WORK REQUEST -> Every line of the records below from the line with "40 R248. -/" up to and including the line with "def signedByte (v" must be reproduced exactly, and no line outside that range.

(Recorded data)
/-- The first row of the product of a column and the circulant matrix whose first row is `f g h k`. -/
def circulantRow (f g h k : Byte → Byte) (a b c d : Byte) : Byte := f a ^^^ g b ^^^ h c ^^^ k d

/-- The product: each row is the row above it, turned by one place. -/
def circulant (f g h k : Byte → Byte) (a b c d : Byte) : Bytes :=
  [circulantRow f g h k a b c d, circulantRow k f g h a b c d, circulantRow h k f g a b c d, circulantRow g h k f a b c d]

theorem mixColumns_cons (a b c d : Byte) (t : Bytes) :
    mixColumns (a :: b :: c :: d :: t) = circulant xtime mul3 id id a b c d ++ mixColumns t := rfl

theorem invMixColumns_cons (a b c d : Byte) (t : Bytes) :
    invMixColumns (a :: b :: c :: d :: t) = circulant mul14 mul11 mul13 mul9 a b c d ++ invMixColumns t := rfl

/-- Row `f g h k` times the columns of the circulant matrix of `m n p q` is the first row of the identity. -/
structure CirculantInverse (f g h k m n p q : Byte → Byte) : Prop where
  linear : XorLinear f ∧ XorLinear g ∧ XorLinear h ∧ XorLinear k
  first : ∀ x, f (m x) ^^^ g (q x) ^^^ h (p x) ^^^ k (n x) = x
  second : ∀ x, f (n x) ^^^ g (m x) ^^^ h (q x) ^^^ k (p x) = 0
  third : ∀ x, f (p x) ^^^ g (n x) ^^^ h (m x) ^^^ k (q x) = 0
  fourth : ∀ x, f (q x) ^^^ g (p x) ^^^ h (n x) ^^^ k (m x) = 0

section
variable {f g h k m n p q : Byte → Byte} (hinv : CirculantInverse f g h k m n p q)
include hinv

theorem CirculantInverse.row (a b c d : Byte) :
    circulantRow f g h k (circulantRow m n p q a b c d) (circulantRow q m n p a b c d) (circulantRow p q m n a b c d)
      (circulantRow n p q m a b c d) = a := by
  obtain ⟨⟨hf, hg, hh, hk⟩, hfirst, hsecond, hthird, hfourth⟩ := hinv
  unfold XorLinear at hf hg hh hk
  simp only [circulantRow, hf, hg, hh, hk]
  calc _ = (f (m a) ^^^ g (q a) ^^^ h (p a) ^^^ k (n a)) ^^^ (f (n b) ^^^ g (m b) ^^^ h (q b) ^^^ k (p b))
        ^^^ (f (p c) ^^^ g (n c) ^^^ h (m c) ^^^ k (q c)) ^^^ (f (q d) ^^^ g (p d) ^^^ h (n d) ^^^ k (m d)) := by ac_rfl
    _ = a := by rw [hfirst, hsecond, hthird, hfourth]; simp

/-- The other rows are the first one at the turned column. -/
theorem CirculantInverse.circulant_circulant (a b c d : Byte) :
    circulant f g h k (circulantRow m n p q a b c d) (circulantRow q m n p a b c d) (circulantRow p q m n a b c d)
      (circulantRow n p q m a b c d) = [a, b, c, d] := by
  have hrow := hinv.row
  unfold circulantRow at hrow
  simp only [circulant, circulantRow]
  congr 1
  · exact hrow a b c d
  congr 1
  · exact Eq.trans (by ac_rfl) (hrow b c d a)
  congr 1
  · exact Eq.trans (by ac_rfl) (hrow c d a b)
  congr 1
  · exact Eq.trans (by ac_rfl) (hrow d a b c)

end

theorem invMixColumn_inverse : CirculantInverse mul14 mul11 mul13 mul9 xtime mul3 id id where
  linear := ⟨xorLinear_mul14, xorLinear_mul11, xorLinear_mul13, xorLinear_mul9⟩
  first := by decide
  second := by decide
  third := by decide
  fourth := by decide

theorem mixColumn_inverse : CirculantInverse xtime mul3 id id mul14 mul11 mul13 mul9 where
  linear := ⟨xorLinear_xtime, xorLinear_mul3, xorLinear_id, xorLinear_id⟩
  first := by decide
  second := by decide
  third := by decide
  fourth := by decide

theorem column_length_mod (a b c d : Byte) {t : Bytes} : (a :: b :: c :: d :: t).length % 4 = 0 ↔ t.length % 4 = 0 := by
  simp only [List.length_cons]
  omega

/-- Every sequence of a multiple of 4 bytes is built of columns. -/
theorem column_induction {motive : (x : Bytes) → x.length % 4 = 0 → Prop} (nil : motive [] rfl)
    (column : ∀ (a b c d : Byte) (t : Bytes) (ht : t.length % 4 = 0),
      motive t ht → motive (a :: b :: c :: d :: t) ((column_length_mod a b c d).mpr ht)) :
    ∀ (x : Bytes) (hx : x.length % 4 = 0), motive x hx
  | [], _ => nil
  | [_], hx | [_, _], hx | [_, _, _], hx => by simp at hx
  | a :: b :: c :: d :: t, hx => column a b c d t _ (column_induction nil column t ((column_length_mod a b c d).mp hx))

theorem invMixColumns_mixColumns {x : Bytes} (hx : x.length % 4 = 0) : invMixColumns (mixColumns x) = x := by
  induction x, hx using column_induction with
  | nil => rfl
  | column a b c d t ht ih =>
    rw [mixColumns_cons, circulant, List.cons_append, List.cons_append, List.cons_append, List.singleton_append,
      invMixColumns_cons, invMixColumn_inverse.circulant_circulant, ih]
    rfl

theorem mixColumns_invMixColumns {x : Bytes} (hx : x.length % 4 = 0) : mixColumns (invMixColumns x) = x := by
  induction x, hx using column_induction with
  | nil => rfl
  | column a b c d t ht ih =>
    rw [invMixColumns_cons, circulant, List.cons_append, List.cons_append, List.cons_append, List.singleton_append,
      mixColumns_cons, mixColumn_inverse.circulant_circulant, ih]
    rfl

theorem invMixColumns_length {x : Bytes} (hx : x.length % 4 = 0) : (invMixColumns x).length = x.length := by
  induction x, hx using column_induction with
  | nil => rfl
  | column a b c d t ht ih => simp [invMixColumns, invMixColumn, ih]

theorem mixColumns_inverse : BlockInverse mixColumns invMixColumns := by
  intro x hx
  have hcols : x.length % 4 = 0 := by omega
  exact ⟨by rw [mixColumns_length, hx], by rw [invMixColumns_length hcols, hx], invMixColumns_mixColumns hcols,
    mixColumns_invMixColumns hcols⟩

/-! ### The cipher -/

/-- The rounds after the first AddRoundKey, with the rounds of the inverse cipher. -/
theorem encRounds_inverse (rks : List Bytes) (hrks : ∀ rk ∈ rks, rk.length = 16) :
    BlockInverse (encRounds rks) (decRounds rks) := by
  have hsubShift := subBytes_inverse.andThen shiftRows_inverse
  match rks with
  | [] => exact BlockInverse.id
  | [rk] => exact hsubShift.andThen (addRoundKey_inverse (hrks rk List.mem_cons_self))
  | rk :: rk' :: rks =>
    obtain ⟨hrk, hrest⟩ := List.forall_mem_cons.mp hrks
    exact ((hsubShift.andThen mixColumns_inverse).andThen (addRoundKey_inverse hrk)).andThen
      (encRounds_inverse (rk' :: rks) hrest)

theorem aes_inverse {k : Bytes} (hk : 4 ≤ k.length) : BlockInverse (aesEnc k) (aesDec k) := by
  have hrks := length_of_mem_roundKeys hk
  unfold aesEnc aesDec
  cases hkeys : roundKeys k with
  | nil => exact BlockInverse.id
  | cons rk rks =>
    obtain ⟨hrk, hrest⟩ := List.forall_mem_cons.mp (hkeys ▸ hrks)
    exact (addRoundKey_inverse hrk).andThen (encRounds_inverse rks hrest)

theorem four_le_of_isKeyLength {n : Nat} (h : isKeyLength n = true) : 4 ≤ n := by
  simp only [isKeyLength, Bool.or_eq_true, beq_iff_eq] at h
  omega

/-- Settles O48: the two directions of the cipher are inverse on blocks under every key. -/
theorem aesDecryptionInvertsEncryption : Obligations.AesDecryptionInvertsEncryption :=
  fun _ b hk hb => aes_inverse (four_le_of_isKeyLength hk) b hb

end Sys2Proof.Machine
end

section
/-! PROOFS. One form for all fourteen commands (spec/40_dispatch.md R103, R105, R107): a command is the function it applies to
P, the bytes of P that function reads, and whether it needs the IV. What a completion can do is said once, of this form. -/

namespace Sys2Proof.Machine
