-- ==== Sys2Proof/Machine/Alu.lean ====
section
/-! DEFINITION. The integer computational instructions (spec/40_integer_computational.md R234 to R254). -/

namespace Sys2Proof.Machine

/-- The end shared by the instructions that only compute a register: `rd` receives `v` and the instruction, of
`len` bytes, retires. -/
def writeAndRetire (s : State) (rd : Reg) (v len : Word) : Host.Outcome State Fault Refusal :=
  .next (retire (writeReg s rd v) (s.pc + len))

/-! ## Shifts (40 R232) -/

/-- Logical left. -/
def shiftLeft (v : Word) (n : Nat) : Word := v <<< n
/-- Logical right. -/
def shiftRight (v : Word) (n : Nat) : Word := v >>> n
/-- Arithmetic right. -/
def shiftRightArith (v : Word) (n : Nat) : Word := v.sshiftRight n

/-! ## Upper immediates -/

/-- LUI, 40 R234. -/
def execLui (rd : Reg) (imm20 : BitVec 20) (s : State) : Host.Outcome State Fault Refusal :=
  writeAndRetire s rd (upperImm imm20) 4#32

/-- AUIPC, 40 R235. -/
def execAuipc (rd : Reg) (imm20 : BitVec 20) (s : State) : Host.Outcome State Fault Refusal :=
  writeAndRetire s rd (s.pc + upperImm imm20) 4#32

/-! ## Register and immediate -/

/-- ADDI, 40 R236. -/
def execAddi (rd rs1 : Reg) (imm : BitVec 12) (s : State) : Host.Outcome State Fault Refusal :=
  writeAndRetire s rd (readReg s rs1 + sext imm) 4#32

/-- SLTI, 40 R237. -/
def execSlti (rd rs1 : Reg) (imm : BitVec 12) (s : State) : Host.Outcome State Fault Refusal :=
  writeAndRetire s rd (boolWord (lessSigned (readReg s rs1) (sext imm))) 4#32

/-- SLTIU, 40 R238. -/
def execSltiu (rd rs1 : Reg) (imm : BitVec 12) (s : State) : Host.Outcome State Fault Refusal :=
  writeAndRetire s rd (boolWord (lessUnsigned (readReg s rs1) (sext imm))) 4#32

/-- XORI, 40 R239. -/
def execXori (rd rs1 : Reg) (imm : BitVec 12) (s : State) : Host.Outcome State Fault Refusal :=
  writeAndRetire s rd (readReg s rs1 ^^^ sext imm) 4#32

/-- ORI, 40 R240. -/
def execOri (rd rs1 : Reg) (imm : BitVec 12) (s : State) : Host.Outcome State Fault Refusal :=
  writeAndRetire s rd (readReg s rs1 ||| sext imm) 4#32

/-- ANDI, 40 R241. -/
def execAndi (rd rs1 : Reg) (imm : BitVec 12) (s : State) : Host.Outcome State Fault Refusal :=
  writeAndRetire s rd (readReg s rs1 &&& sext imm) 4#32

/-- SLLI, 40 R242. -/
def execSlli (rd rs1 : Reg) (shamt : BitVec 5) (s : State) : Host.Outcome State Fault Refusal :=
  writeAndRetire s rd (shiftLeft (readReg s rs1) shamt.toNat) 4#32

/-- SRLI, 40 R243. -/
def execSrli (rd rs1 : Reg) (shamt : BitVec 5) (s : State) : Host.Outcome State Fault Refusal :=
  writeAndRetire s rd (shiftRight (readReg s rs1) shamt.toNat) 4#32

/-- SRAI, 40 R244. -/
def execSrai (rd rs1 : Reg) (shamt : BitVec 5) (s : State) : Host.Outcome State Fault Refusal :=
  writeAndRetire s rd (shiftRightArith (readReg s rs1) shamt.toNat) 4#32

/-! ## Register and register -/

/-- ADD, 40 R245. -/
def execAdd (rd rs1 rs2 : Reg) (s : State) : Host.Outcome State Fault Refusal :=
  writeAndRetire s rd (readReg s rs1 + readReg s rs2) 4#32

/-- SUB, 40 R246. -/
def execSub (rd rs1 rs2 : Reg) (s : State) : Host.Outcome State Fault Refusal :=
  writeAndRetire s rd (readReg s rs1 - readReg s rs2) 4#32

/-- SLL, 40 R247. -/
def execSll (rd rs1 rs2 : Reg) (s : State) : Host.Outcome State Fault Refusal :=
  writeAndRetire s rd (shiftLeft (readReg s rs1) (shiftAmount (readReg s rs2))) 4#32

/-- SLT, 40 R248. -/
def execSlt (rd rs1 rs2 : Reg) (s : State) : Host.Outcome State Fault Refusal :=
  writeAndRetire s rd (boolWord (lessSigned (readReg s rs1) (readReg s rs2))) 4#32

/-- SLTU, 40 R249. -/
def execSltu (rd rs1 rs2 : Reg) (s : State) : Host.Outcome State Fault Refusal :=
  writeAndRetire s rd (boolWord (lessUnsigned (readReg s rs1) (readReg s rs2))) 4#32

/-- XOR, 40 R250. -/
def execXor (rd rs1 rs2 : Reg) (s : State) : Host.Outcome State Fault Refusal :=
  writeAndRetire s rd (readReg s rs1 ^^^ readReg s rs2) 4#32

/-- SRL, 40 R251. -/
def execSrl (rd rs1 rs2 : Reg) (s : State) : Host.Outcome State Fault Refusal :=
  writeAndRetire s rd (shiftRight (readReg s rs1) (shiftAmount (readReg s rs2))) 4#32

/-- SRA, 40 R252. -/
def execSra (rd rs1 rs2 : Reg) (s : State) : Host.Outcome State Fault Refusal :=
  writeAndRetire s rd (shiftRightArith (readReg s rs1) (shiftAmount (readReg s rs2))) 4#32

/-- OR, 40 R253. -/
def execOr (rd rs1 rs2 : Reg) (s : State) : Host.Outcome State Fault Refusal :=
  writeAndRetire s rd (readReg s rs1 ||| readReg s rs2) 4#32

/-- AND, 40 R254. -/
def execAnd (rd rs1 rs2 : Reg) (s : State) : Host.Outcome State Fault Refusal :=
  writeAndRetire s rd (readReg s rs1 &&& readReg s rs2) 4#32


end Sys2Proof.Machine
end

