-- ==== Sys2Proof/Machine/LoadStore.lean ====
section
/-! DEFINITION. Loads and stores (spec/42_load_store.md R290 to R302). -/

namespace Sys2Proof.Machine

/-- Sign-extension of the byte a load read (42 R295). -/
def signedByte (v : Word) : Word := (v.extractLsb' 0 8).signExtend 32
/-- Sign-extension of the halfword a load read (42 R296). -/
def signedHalf (v : Word) : Word := (v.extractLsb' 0 16).signExtend 32

/-- A load of the value at `a`, extended by `ext`, into `rd` (42 R290 to R299). -/
def loadTo (s : State) (rd : Reg) (a : Word) (w : Size) (ext : Word → Word) (len : Word) :
    Host.Outcome State Fault Refusal :=
  finish s ((memRead s a w).bind fun v =>
    .ok (retire (writeReg (closeClicWindow s a) rd (ext v)) (s.pc + len)))

/-- A store of the low bytes of `v` at `a` (42 R300 to R302). -/
def storeFrom (s : State) (a : Word) (w : Size) (v len : Word) : Host.Outcome State Fault Refusal :=
  finish s ((memWrite s a w v).bind fun t => .ok (retire t (s.pc + len)))

/-- LB, 42 R295. -/
def execLb (rd rs1 : Reg) (imm : BitVec 12) (s : State) : Host.Outcome State Fault Refusal :=
  loadTo s rd (effectiveAddress s rs1 imm) .byte signedByte 4#32

/-- LH, 42 R296. -/
def execLh (rd rs1 : Reg) (imm : BitVec 12) (s : State) : Host.Outcome State Fault Refusal :=
  loadTo s rd (effectiveAddress s rs1 imm) .half signedHalf 4#32

/-- LW, 42 R297. -/
def execLw (rd rs1 : Reg) (imm : BitVec 12) (s : State) : Host.Outcome State Fault Refusal :=
  loadTo s rd (effectiveAddress s rs1 imm) .word id 4#32

/-- LBU, 42 R298. -/
def execLbu (rd rs1 : Reg) (imm : BitVec 12) (s : State) : Host.Outcome State Fault Refusal :=
  loadTo s rd (effectiveAddress s rs1 imm) .byte id 4#32

/-- LHU, 42 R299. -/
def execLhu (rd rs1 : Reg) (imm : BitVec 12) (s : State) : Host.Outcome State Fault Refusal :=
  loadTo s rd (effectiveAddress s rs1 imm) .half id 4#32

/-- SB, 42 R300. -/
def execSb (rs2 rs1 : Reg) (imm : BitVec 12) (s : State) : Host.Outcome State Fault Refusal :=
  storeFrom s (effectiveAddress s rs1 imm) .byte (readReg s rs2) 4#32

/-- SH, 42 R301. -/
def execSh (rs2 rs1 : Reg) (imm : BitVec 12) (s : State) : Host.Outcome State Fault Refusal :=
  storeFrom s (effectiveAddress s rs1 imm) .half (readReg s rs2) 4#32

/-- SW, 42 R302. -/
def execSw (rs2 rs1 : Reg) (imm : BitVec 12) (s : State) : Host.Outcome State Fault Refusal :=
  storeFrom s (effectiveAddress s rs1 imm) .word (readReg s rs2) 4#32


end Sys2Proof.Machine
end

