/-! ## Writing -/

/-- `mtvec`: every MODE is supported; leaving the CLIC modes makes `mie` free (10 R66, R68; 43 R329; 70 R603). -/
def mtvecWrite (s : State) (v : Word) : Except Refusal State :=
  if clicMode s = v.getLsbD 1 then .ok { s with mtvec := v }
  else if s.mstatusMie then .error .modeSwitchWithMie
  else if clicMode s then
    .ok { s with
      mtvec := v
      mieMsie := (Config.mieAfterClic s.boundary).getLsbD 0
      mieMtie := (Config.mieAfterClic s.boundary).getLsbD 1
      mieMeie := (Config.mieAfterClic s.boundary).getLsbD 2 }
  else .ok { s with mtvec := v }

/-- The level that a write of the image `b` restores: that of a level of the E20 whose image has been read
(10 R75).  That a value counts as read once its image has been, by whatever instruction:
DESIGN CHOICE, notes/assumptions/10.md. -/
def restoredLevel (s : State) (b : BitVec 4) : Option Level :=
  match levelOfImage b with
  | some level => if s.mpilSeen &&& seenBit level = 0#16 then none else some level
  | none => none

/-- `mcause`: the upper fields exist in CLIC mode only; `mpp` is hard-wired (10 R73 to R76). -/
def mcauseWrite (s : State) (v : Word) : Except Refusal State :=
  if clicMode s then
    if v.getLsbD 30 then .error .minhvWrite
    else
      match restoredLevel s (v.extractLsb' 24 4) with
      | some level =>
        .ok { s with
          mcauseInterrupt := v.getLsbD 31
          mcauseMinhv := false
          mcauseMpil := level
          mstatusMpie := v.getLsbD 23
          mcauseCode := v.extractLsb' 0 10 }
      | none => .error .mpilImageUnknown
  else .ok { s with mcauseInterrupt := v.getLsbD 31, mcauseCode := v.extractLsb' 0 10 }

/-- `tdata1` of one trigger: `match` above 3 leaves a supported value (62 R553), U and S are WARL bits
(62 R552). -/
def mcontrolWrite (s : State) (t : Trigger) (v : Word) : Trigger :=
  { t with
    r := v.getLsbD 0
    w := v.getLsbD 1
    x := v.getLsbD 2
    u := v.getLsbD 3 && Config.mcontrolKeepsU
    sv := v.getLsbD 4 && Config.mcontrolKeepsS
    m := v.getLsbD 6
    matchType := if v.extractLsb' 9 2 = 0#2 then v.extractLsb' 7 2 else Config.matchLegal s.boundary
    chain := v.getLsbD 11
    actionDebug := v.getLsbD 12
    dmode := v.getLsbD 27 }

/-- Replace the selected trigger. -/
def setTrigger (s : State) (t : Trigger) : State :=
  { s with triggers := s.triggers.set s.tselect.toNat t s.tselect.isLt }

/-- A write of `tdata1` (62 R556, R558).  In debug mode `dmode` and `action` 0 or 1 can be written (10 R101). -/
def tdata1Write (s : State) (v : Word) : Except Refusal State :=
  if v.extractLsb' 13 3 ≠ 0#3 ∨ (!s.debugMode && (v.getLsbD 12 || v.getLsbD 27)) then
    .error .triggerActionOrDmodeWrite
  else if s.tselect = 3#2 ∧ v.getLsbD 11 then .error .triggerChainLast
  else .ok (setTrigger s (mcontrolWrite s (selectedTrigger s) v))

OUTPUT ->
/-- SLT, 40 R248. -/
def execSlt (rd rs1 rs2 : Reg) (s : State) : Host.Outcome State Fault Refusal :=
  writeAndRetire s rd (boolWord (lessSigned (readReg s rs1) (readReg s rs2))) 4#32

/-- SLTU, 40 R249. -/
def execSltu (rd rs1 rs2 : Reg) (s : State) : Host.Outcome State Fault Refusal :=
  writeAndRetire s rd (boolWord (lessUnsigned (readReg s rs1) (readReg s rs2))) 4#32

/-- XOR, 40 R250. -/
def execXor (rd rs1 rs2 : Reg) (s : State) : Host.Outcome State Fault Refusal :=
  writeAndRetire s rd (readReg s rs1 ^^^ readReg s rs2) 4#32

/-- SRL, 40 R251. -/
def execSrl (rd rs1 rs2 : Reg) (s : State) : Host.Outcome State Fault Refusal :=
  writeAndRetire s rd (shiftRight (readReg s rs1) (shiftAmount (readReg s rs2))) 4#32

/-- SRA, 40 R252. -/
def execSra (rd rs1 rs2 : Reg) (s : State) : Host.Outcome State Fault Refusal :=
  writeAndRetire s rd (shiftRightArith (readReg s rs1) (shiftAmount (readReg s rs2))) 4#32

/-- OR, 40 R253. -/
def execOr (rd rs1 rs2 : Reg) (s : State) : Host.Outcome State Fault Refusal :=
  writeAndRetire s rd (readReg s rs1 ||| readReg s rs2) 4#32

/-- AND, 40 R254. -/
def execAnd (rd rs1 rs2 : Reg) (s : State) : Host.Outcome State Fault Refusal :=
  writeAndRetire s rd (readReg s rs1 &&& readReg s rs2) 4#32


end Sys2Proof.Machine
end

-- ==== Sys2Proof/Machine/LoadStore.lean ====
section
/-! DEFINITION. Loads and stores (spec/42_load_store.md R290 to R302). -/

namespace Sys2Proof.Machine

/-- Sign-extension of the byte a load read (42 R295). -/
def signedByte (v : Word) : Word := (v.extractLsb' 0 8).signExtend 32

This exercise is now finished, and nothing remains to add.